*Problem*. Every line that contains the word "draws" should be copied from the records below.
_ _ _ _
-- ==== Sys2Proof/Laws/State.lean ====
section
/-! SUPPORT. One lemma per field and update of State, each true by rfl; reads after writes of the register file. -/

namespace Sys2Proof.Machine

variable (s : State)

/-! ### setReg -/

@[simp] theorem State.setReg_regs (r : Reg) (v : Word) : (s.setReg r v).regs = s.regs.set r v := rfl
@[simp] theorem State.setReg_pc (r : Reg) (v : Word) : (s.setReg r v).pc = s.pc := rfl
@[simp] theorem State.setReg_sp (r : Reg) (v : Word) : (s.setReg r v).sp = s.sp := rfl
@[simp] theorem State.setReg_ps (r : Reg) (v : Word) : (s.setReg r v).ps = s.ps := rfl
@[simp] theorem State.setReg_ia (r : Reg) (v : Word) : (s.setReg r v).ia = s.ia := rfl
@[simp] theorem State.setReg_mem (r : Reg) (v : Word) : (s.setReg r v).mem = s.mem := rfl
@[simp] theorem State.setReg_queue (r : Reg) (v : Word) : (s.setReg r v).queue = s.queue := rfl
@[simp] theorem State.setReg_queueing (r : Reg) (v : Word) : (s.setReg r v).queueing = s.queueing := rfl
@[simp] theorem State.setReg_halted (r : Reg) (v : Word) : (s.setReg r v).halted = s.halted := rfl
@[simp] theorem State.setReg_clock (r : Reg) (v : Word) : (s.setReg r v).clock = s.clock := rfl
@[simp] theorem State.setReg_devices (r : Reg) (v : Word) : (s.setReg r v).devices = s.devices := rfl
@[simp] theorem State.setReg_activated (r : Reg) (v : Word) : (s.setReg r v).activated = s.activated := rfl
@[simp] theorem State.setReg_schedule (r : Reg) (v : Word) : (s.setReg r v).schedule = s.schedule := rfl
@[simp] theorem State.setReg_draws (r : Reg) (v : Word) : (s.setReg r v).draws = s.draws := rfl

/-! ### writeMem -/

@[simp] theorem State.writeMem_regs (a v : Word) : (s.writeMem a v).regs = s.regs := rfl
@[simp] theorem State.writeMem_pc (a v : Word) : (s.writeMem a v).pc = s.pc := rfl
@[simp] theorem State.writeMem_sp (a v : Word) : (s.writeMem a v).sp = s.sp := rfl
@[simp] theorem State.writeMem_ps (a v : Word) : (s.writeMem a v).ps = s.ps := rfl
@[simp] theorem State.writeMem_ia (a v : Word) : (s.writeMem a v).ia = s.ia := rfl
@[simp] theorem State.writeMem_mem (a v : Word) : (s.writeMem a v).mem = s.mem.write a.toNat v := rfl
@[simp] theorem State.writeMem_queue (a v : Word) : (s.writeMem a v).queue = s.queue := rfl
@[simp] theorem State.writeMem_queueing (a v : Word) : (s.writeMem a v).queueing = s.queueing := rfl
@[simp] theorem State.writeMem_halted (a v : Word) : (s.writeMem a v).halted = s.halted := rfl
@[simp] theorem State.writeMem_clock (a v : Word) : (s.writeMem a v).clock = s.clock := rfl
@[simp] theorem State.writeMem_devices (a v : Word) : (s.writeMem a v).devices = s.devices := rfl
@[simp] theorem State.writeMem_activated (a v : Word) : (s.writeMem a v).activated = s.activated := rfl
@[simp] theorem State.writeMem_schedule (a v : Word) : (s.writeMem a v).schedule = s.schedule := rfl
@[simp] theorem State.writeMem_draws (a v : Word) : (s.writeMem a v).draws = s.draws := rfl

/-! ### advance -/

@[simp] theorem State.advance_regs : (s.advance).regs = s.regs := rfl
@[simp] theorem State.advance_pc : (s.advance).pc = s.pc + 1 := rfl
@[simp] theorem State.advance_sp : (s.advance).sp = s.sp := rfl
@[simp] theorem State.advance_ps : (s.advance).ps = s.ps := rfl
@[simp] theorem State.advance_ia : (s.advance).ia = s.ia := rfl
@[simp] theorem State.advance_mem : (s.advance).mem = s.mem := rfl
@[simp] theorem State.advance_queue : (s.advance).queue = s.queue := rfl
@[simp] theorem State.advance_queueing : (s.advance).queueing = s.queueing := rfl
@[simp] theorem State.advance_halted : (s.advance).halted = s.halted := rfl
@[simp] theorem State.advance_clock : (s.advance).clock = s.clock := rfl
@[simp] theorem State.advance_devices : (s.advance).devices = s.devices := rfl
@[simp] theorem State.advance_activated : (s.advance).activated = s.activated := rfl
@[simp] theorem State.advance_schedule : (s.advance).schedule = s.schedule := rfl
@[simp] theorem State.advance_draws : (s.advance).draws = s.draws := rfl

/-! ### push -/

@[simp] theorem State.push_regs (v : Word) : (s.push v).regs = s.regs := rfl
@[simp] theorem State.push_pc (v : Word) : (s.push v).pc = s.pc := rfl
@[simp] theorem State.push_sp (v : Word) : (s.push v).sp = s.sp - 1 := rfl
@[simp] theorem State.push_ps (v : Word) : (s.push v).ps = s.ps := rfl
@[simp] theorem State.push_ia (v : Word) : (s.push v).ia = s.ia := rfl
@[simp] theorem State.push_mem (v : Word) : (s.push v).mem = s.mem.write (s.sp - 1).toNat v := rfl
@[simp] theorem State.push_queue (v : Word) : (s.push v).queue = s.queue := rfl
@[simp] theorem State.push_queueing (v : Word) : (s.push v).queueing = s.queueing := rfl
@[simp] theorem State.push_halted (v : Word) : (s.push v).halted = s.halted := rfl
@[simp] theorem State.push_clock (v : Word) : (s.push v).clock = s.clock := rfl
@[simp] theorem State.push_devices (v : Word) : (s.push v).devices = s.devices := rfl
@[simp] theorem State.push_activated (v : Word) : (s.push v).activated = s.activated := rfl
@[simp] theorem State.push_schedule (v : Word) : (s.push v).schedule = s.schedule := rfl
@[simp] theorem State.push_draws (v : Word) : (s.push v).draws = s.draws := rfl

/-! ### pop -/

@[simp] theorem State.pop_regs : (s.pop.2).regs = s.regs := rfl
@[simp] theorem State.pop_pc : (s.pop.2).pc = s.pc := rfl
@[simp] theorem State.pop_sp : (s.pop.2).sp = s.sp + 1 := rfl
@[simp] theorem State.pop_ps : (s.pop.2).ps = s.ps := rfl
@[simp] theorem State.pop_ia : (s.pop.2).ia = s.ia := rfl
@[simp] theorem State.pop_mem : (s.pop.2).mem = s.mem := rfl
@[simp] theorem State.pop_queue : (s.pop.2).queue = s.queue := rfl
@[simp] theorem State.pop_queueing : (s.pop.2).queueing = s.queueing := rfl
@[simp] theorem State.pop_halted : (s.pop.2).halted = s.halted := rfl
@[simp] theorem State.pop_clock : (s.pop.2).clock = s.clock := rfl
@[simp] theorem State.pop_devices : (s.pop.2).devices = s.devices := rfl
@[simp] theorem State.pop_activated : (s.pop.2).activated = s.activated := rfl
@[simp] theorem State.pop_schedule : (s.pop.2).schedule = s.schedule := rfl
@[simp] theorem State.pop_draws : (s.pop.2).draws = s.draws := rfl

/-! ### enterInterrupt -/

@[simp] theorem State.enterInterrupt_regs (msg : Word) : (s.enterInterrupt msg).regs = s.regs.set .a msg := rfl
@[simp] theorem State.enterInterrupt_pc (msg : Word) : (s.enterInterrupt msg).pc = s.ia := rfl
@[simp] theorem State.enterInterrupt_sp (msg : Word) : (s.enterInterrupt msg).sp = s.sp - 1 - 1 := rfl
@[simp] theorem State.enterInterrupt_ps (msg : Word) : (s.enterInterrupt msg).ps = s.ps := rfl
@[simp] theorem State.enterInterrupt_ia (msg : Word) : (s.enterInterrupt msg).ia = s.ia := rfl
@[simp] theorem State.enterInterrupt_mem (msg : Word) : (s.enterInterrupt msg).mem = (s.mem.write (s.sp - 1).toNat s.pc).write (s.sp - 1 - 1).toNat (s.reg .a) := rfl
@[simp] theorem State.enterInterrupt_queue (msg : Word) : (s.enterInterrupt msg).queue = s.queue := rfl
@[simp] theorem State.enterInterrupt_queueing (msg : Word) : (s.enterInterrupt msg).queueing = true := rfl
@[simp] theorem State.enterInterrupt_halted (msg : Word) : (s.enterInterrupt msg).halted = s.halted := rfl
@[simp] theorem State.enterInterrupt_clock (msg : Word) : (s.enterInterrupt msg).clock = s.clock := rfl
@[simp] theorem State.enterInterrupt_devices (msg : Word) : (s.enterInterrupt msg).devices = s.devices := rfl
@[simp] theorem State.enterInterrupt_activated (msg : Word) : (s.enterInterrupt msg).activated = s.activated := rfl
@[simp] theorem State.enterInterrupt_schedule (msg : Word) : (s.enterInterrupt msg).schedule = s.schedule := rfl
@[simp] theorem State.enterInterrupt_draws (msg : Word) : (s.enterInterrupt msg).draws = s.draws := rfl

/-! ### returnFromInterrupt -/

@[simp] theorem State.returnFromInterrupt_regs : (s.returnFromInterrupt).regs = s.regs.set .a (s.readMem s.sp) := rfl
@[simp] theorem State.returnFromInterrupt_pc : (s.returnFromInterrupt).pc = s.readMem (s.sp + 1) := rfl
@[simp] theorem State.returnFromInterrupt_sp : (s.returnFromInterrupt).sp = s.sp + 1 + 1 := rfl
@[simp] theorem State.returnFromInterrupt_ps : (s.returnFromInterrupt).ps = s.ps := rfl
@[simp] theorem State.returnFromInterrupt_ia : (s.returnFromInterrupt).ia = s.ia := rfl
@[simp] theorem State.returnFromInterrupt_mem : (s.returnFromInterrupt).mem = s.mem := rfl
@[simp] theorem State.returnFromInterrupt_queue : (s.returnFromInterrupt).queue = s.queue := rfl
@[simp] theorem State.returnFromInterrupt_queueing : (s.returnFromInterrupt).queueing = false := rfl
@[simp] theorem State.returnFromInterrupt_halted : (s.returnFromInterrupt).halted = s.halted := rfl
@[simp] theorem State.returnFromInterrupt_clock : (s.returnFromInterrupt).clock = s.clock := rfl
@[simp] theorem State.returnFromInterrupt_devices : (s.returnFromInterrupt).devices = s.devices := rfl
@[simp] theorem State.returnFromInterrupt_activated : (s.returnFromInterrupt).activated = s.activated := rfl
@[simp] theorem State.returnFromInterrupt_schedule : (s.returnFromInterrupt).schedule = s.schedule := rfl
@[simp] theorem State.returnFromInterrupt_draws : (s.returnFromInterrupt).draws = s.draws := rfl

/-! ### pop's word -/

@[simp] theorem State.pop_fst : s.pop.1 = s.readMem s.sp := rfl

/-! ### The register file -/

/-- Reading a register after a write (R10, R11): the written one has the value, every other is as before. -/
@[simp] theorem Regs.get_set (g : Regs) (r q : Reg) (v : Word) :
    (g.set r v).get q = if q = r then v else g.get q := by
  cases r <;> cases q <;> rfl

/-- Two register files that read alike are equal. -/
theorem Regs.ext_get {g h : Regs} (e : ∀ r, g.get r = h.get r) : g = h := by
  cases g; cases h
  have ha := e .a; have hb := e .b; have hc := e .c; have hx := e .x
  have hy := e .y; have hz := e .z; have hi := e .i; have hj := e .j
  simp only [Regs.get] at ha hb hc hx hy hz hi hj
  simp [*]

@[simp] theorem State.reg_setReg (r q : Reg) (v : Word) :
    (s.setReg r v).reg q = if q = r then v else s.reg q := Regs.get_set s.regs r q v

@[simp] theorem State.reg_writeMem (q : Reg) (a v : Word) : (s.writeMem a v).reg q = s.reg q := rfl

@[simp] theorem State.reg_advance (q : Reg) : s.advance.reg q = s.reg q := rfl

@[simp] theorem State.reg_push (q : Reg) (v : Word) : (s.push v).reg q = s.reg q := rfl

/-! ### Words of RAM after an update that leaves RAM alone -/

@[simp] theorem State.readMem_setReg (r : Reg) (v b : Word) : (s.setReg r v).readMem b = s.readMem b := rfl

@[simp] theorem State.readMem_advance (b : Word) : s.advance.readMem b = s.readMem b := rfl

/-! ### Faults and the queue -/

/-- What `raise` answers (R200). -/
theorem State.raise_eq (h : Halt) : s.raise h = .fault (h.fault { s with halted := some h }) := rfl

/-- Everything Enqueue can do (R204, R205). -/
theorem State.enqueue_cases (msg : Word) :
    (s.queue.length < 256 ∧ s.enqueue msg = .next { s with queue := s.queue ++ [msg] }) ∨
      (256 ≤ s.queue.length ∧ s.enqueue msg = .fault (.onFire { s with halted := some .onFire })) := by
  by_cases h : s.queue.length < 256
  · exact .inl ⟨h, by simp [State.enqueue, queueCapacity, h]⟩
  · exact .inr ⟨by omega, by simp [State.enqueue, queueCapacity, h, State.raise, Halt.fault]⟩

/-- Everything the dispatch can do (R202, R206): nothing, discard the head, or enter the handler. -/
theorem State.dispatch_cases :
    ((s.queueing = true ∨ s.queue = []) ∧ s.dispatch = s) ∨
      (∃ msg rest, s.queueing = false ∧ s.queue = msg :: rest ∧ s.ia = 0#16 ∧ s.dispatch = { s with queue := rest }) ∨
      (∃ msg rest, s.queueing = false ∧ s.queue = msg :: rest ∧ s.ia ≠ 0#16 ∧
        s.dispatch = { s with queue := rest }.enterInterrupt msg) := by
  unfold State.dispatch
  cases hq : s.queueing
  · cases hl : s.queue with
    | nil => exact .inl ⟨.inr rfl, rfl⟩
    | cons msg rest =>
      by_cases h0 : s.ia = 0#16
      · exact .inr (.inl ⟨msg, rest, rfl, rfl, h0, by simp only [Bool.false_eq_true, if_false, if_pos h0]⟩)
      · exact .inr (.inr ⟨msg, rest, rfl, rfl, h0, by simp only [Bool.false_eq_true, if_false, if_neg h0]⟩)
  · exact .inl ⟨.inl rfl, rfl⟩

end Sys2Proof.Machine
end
_ _ _ _
*Solution for this exercise*.
@[simp] theorem State.setReg_draws (r : Reg) (v : Word) : (s.setReg r v).draws = s.draws := rfl
@[simp] theorem State.writeMem_draws (a v : Word) : (s.writeMem a v).draws = s.draws := rfl
@[simp] theorem State.advance_draws : (s.advance).draws = s.draws := rfl
@[simp] theorem State.push_draws (v : Word) : (s.push v).draws = s.draws := rfl
@[simp] theorem State.pop_draws : (s.pop.2).draws = s.draws := rfl
@[simp] theorem State.enterInterrupt_draws (msg : Word) : (s.enterInterrupt msg).draws = s.draws := rfl
@[simp] theorem State.returnFromInterrupt_draws : (s.returnFromInterrupt).draws = s.draws := rfl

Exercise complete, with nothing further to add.